We later saw the helpful content system become part of Google’s core ranking systems in March 2024, like what happened with Panda in 2015 or the hidden gems improvement in 2023. Google also has continuous and unannounced updates, like the reviews system after its November 2023 update that concluded on December 7th.

Ann Smarty also recently provided context around how the reviews system is different from core updates:

Going back a few months, the idea of ongoing SERP volatility from machine learning in ranking systems was suggested by Marie Haynes during the summer of 2023, when we saw sustained ranking turbulence on Google Search:

I wrote an updated analysis of that summer’s Google Search volatility until the end of 2023, and what the advent of AI-based ranking systems (including deep learning and multimodal models like Gemini) implies for our future SEO strategies, in which helpful, reliable, people-first content will be a central part.

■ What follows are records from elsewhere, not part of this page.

/-! ### Claims and lanes -/

/-- CLAIM_LANES and CLAIM_PLAYER take their whole range or, where another port holds part of it, none of it,
naming the lowest such entry and its holder; RELEASE_LANES and RELEASE_PLAYER give up what the port holds of
the range; a range past the end or of none is refused RANGE (section 8.1). What the releases and the player
claims reply besides their status, and that a claim's reply gives the range as its first number and its count, one
byte each, are the model's choice (log entry 7). -/
def Obligations.ClaimsAreTakenWhole : Prop :=
  let bad : Nat → Byte → Byte → Prop := fun size f n =>
    size ≤ f.toNat ∨ n = 0 ∨ size < f.toNat + n.toNat
  let inside : Byte → Byte → Nat → Prop := fun f n k => f.toNat ≤ k ∧ k < f.toNat + n.toNat
  (∀ (p : Port) (f n : Byte) (s : State), s.canCommand p (.claimLanes p f n) →
    let i : Instr := .claimLanes p f n
    let u := s.heard p i
    (bad 16 f n → exec i s = answers p 0x50 .range [] u)
    ∧ (∀ (l : Fin 16) (q : Port), ¬ bad 16 f n → inside f n l.val → s.laneHolder l = some q → q ≠ p →
      (∀ k : Fin 16, inside f n k.val → k < l → s.laneHolder k = none ∨ s.laneHolder k = some p) →
      exec i s = answers p 0x50 .held [BitVec.ofNat 8 l.val, BitVec.ofNat 8 (q.idx.val + 1)] u)
    ∧ (¬ bad 16 f n →
      (∀ l : Fin 16, inside f n l.val → s.laneHolder l = none ∨ s.laneHolder l = some p) →
      ∃ (table : Vector (Option Port) 16) (held : BitVec 16) (st : Status),
        exec i s = answers p 0x50 st ([f, n] ++ toBytes 2 held.toNat) { u with laneClaims := table }
        ∧ (st = .already ∨ st = .ok)
        ∧ (st = .already ↔ ∀ l : Fin 16, inside f n l.val → s.laneHolder l = some p)
        ∧ (∀ l : Fin 16, inside f n l.val → table[l] = some p)
        ∧ (∀ l : Fin 16, ¬ inside f n l.val → table[l] = s.laneHolder l)
        ∧ ∀ l : Fin 16, held.getLsbD l.val = decide (table[l] = some p)))
  ∧ (∀ (p : Port) (f n : Byte) (s : State), s.canCommand p (.releaseLanes p f n) →
    let i : Instr := .releaseLanes p f n
    let u := s.heard p i
    (bad 16 f n → exec i s = answers p 0x51 .range [] u)
    ∧ (¬ bad 16 f n → ∃ (table : Vector (Option Port) 16) (held : BitVec 16) (st : Status),
      exec i s = answers p 0x51 st (toBytes 2 held.toNat) { u with laneClaims := table }
      ∧ (st = .already ∨ st = .ok)
      ∧ (st = .ok ↔ ∃ l : Fin 16, inside f n l.val ∧ s.laneHolder l = some p)
      ∧ (∀ l : Fin 16, inside f n l.val → s.laneHolder l = some p → table[l] = none)
      ∧ (∀ l : Fin 16, ¬ (inside f n l.val ∧ s.laneHolder l = some p) → table[l] = s.laneHolder l)
      ∧ ∀ l : Fin 16, held.getLsbD l.val = decide (table[l] = some p)))
  ∧ (∀ (p : Port) (f n : Byte) (s : State), s.canCommand p (.claimPlayer p f n) →
    let i : Instr := .claimPlayer p f n
    let u := s.heard p i
    (bad 4 f n → exec i s = answers p 0x52 .range [] u)
    ∧ (∀ (j : Fin 4) (q : Port), ¬ bad 4 f n → inside f n j.val → s.playerHolder j = some q → q ≠ p →
      (∀ k : Fin 4, inside f n k.val → k < j →
        s.playerHolder k = none ∨ s.playerHolder k = some p) →
      exec i s = answers p 0x52 .held [BitVec.ofNat 8 j.val, BitVec.ofNat 8 (q.idx.val + 1)] u)
    ∧ (¬ bad 4 f n →
      (∀ j : Fin 4, inside f n j.val → s.playerHolder j = none ∨ s.playerHolder j = some p) →
      ∃ (table : Vector (Option Port) 4) (held : BitVec 8) (st : Status),
        exec i s = answers p 0x52 st ([f, n] ++ [held]) { u with playerClaims := table }
        ∧ (st = .already ∨ st = .ok)
        ∧ (st = .already ↔ ∀ j : Fin 4, inside f n j.val → s.playerHolder j = some p)
        ∧ (∀ j : Fin 4, inside f n j.val → table[j] = some p)
        ∧ (∀ j : Fin 4, ¬ inside f n j.val → table[j] = s.playerHolder j)
        ∧ ∀ j : Fin 4, held.getLsbD j.val = decide (table[j] = some p)))
  ∧ ∀ (p : Port) (f n : Byte) (s : State), s.canCommand p (.releasePlayer p f n) →
    let i : Instr := .releasePlayer p f n
    let u := s.heard p i
    (bad 4 f n → exec i s = answers p 0x53 .range [] u)
    ∧ (¬ bad 4 f n → ∃ (table : Vector (Option Port) 4) (held : BitVec 8) (st : Status),
      exec i s = answers p 0x53 st [held] { u with playerClaims := table }
      ∧ (st = .already ∨ st = .ok)
      ∧ (st = .ok ↔ ∃ j : Fin 4, inside f n j.val ∧ s.playerHolder j = some p)
      ∧ (∀ j : Fin 4, inside f n j.val → s.playerHolder j = some p → table[j] = none)
      ∧ (∀ j : Fin 4, ¬ (inside f n j.val ∧ s.playerHolder j = some p) →
        table[j] = s.playerHolder j)
      ∧ ∀ j : Fin 4, held.getLsbD j.val = decide (table[j] = some p))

Also in the spirit of continuous Google rankings volatility and system updates, Dawn Anderson writes in the conclusion of Quality rater and algorithmic evaluation systems, an article I suggest reading in full, that:

“If Google takes this route (using machine labeling in favor of the less agile “crowd” approach), expect a lot more updates overall, and likely, many of these updates will be unannounced, too.

We could potentially see an increased broad core update cadence with reduced impacts as agile rolling feedback helps to continually tune “relevance” and “quality” in a faster cycle of Learning to Rank, adjustment, evaluation and rollout.” [Highlights added.]

– Dawn Anderson, SEL: Quality rater and algorithmic evaluation systems: Are major changes coming?

So given the nuances of ranking system updates, if your website’s traffic from Google Search is impacted by an algorithm update, it’s important to consider what that particular ranking system analyzes.

In one of his articles about Google’s core updates, Glenn Gabe explains how traffic losses could be from relevancy adjustments, intent shifts, or overall site quality problems:

“If you’ve been negatively impacted by a broad core update, then run a delta report to understand the queries and landing pages seeing the biggest drops. …

When reviewing those queries, determine if those are relevancy adjustments, intent shifts in the SERPs, or if there might be site-level quality problems causing the drop. And remember, you could be seeing a combination of reasons for the drop.” [Highlights added.]

– Glenn Gabe, Google’s Broad Core Updates And The Difference Between Relevancy Adjustments, Intent Shifts, And Overall Site Quality Problems

What was interesting to me before is how the helpful content system was still separate from Google’s core ranking systems, however, not only was the hidden gems improvement (which was initially associated with the helpful content system) part of the core ranking systems, but Google’s guidance in responding to traffic losses from a helpful content update or core update is to read the self-assessment questions in their helpful, people-first content guidance.

Remember earlier how I said Danny Sullivan as Google Search Liaison recommended that document quite a bit after the helpful content update, he also referenced it after the October 2023 core update:

As Danny says in the post above about the Creating helpful, reliable, people-first content documentation speaks to how to be successful in Search overall — “anyone looking to be successful with [the helpful content system] — or a core update — or search in general, should really get to know this page.”

That’s especially true now that the helpful content system is part of the core systems, meaning HCU-impacted sites will now depend on core updates for recovery. That seems to have made sense all along.

Case study of a site with search engine-first content impacted by a core update

Here’s a real-world example of a website in a YMYL vertical that was impacted by Google’s August 2023 core update (and again, but to a lesser extent, by the September 2023 Helpful Content). It’s not a large site in terms of overall traffic, but it is an interesting case study for evaluating helpful, reliable, and people-first content vs. search engine-first content.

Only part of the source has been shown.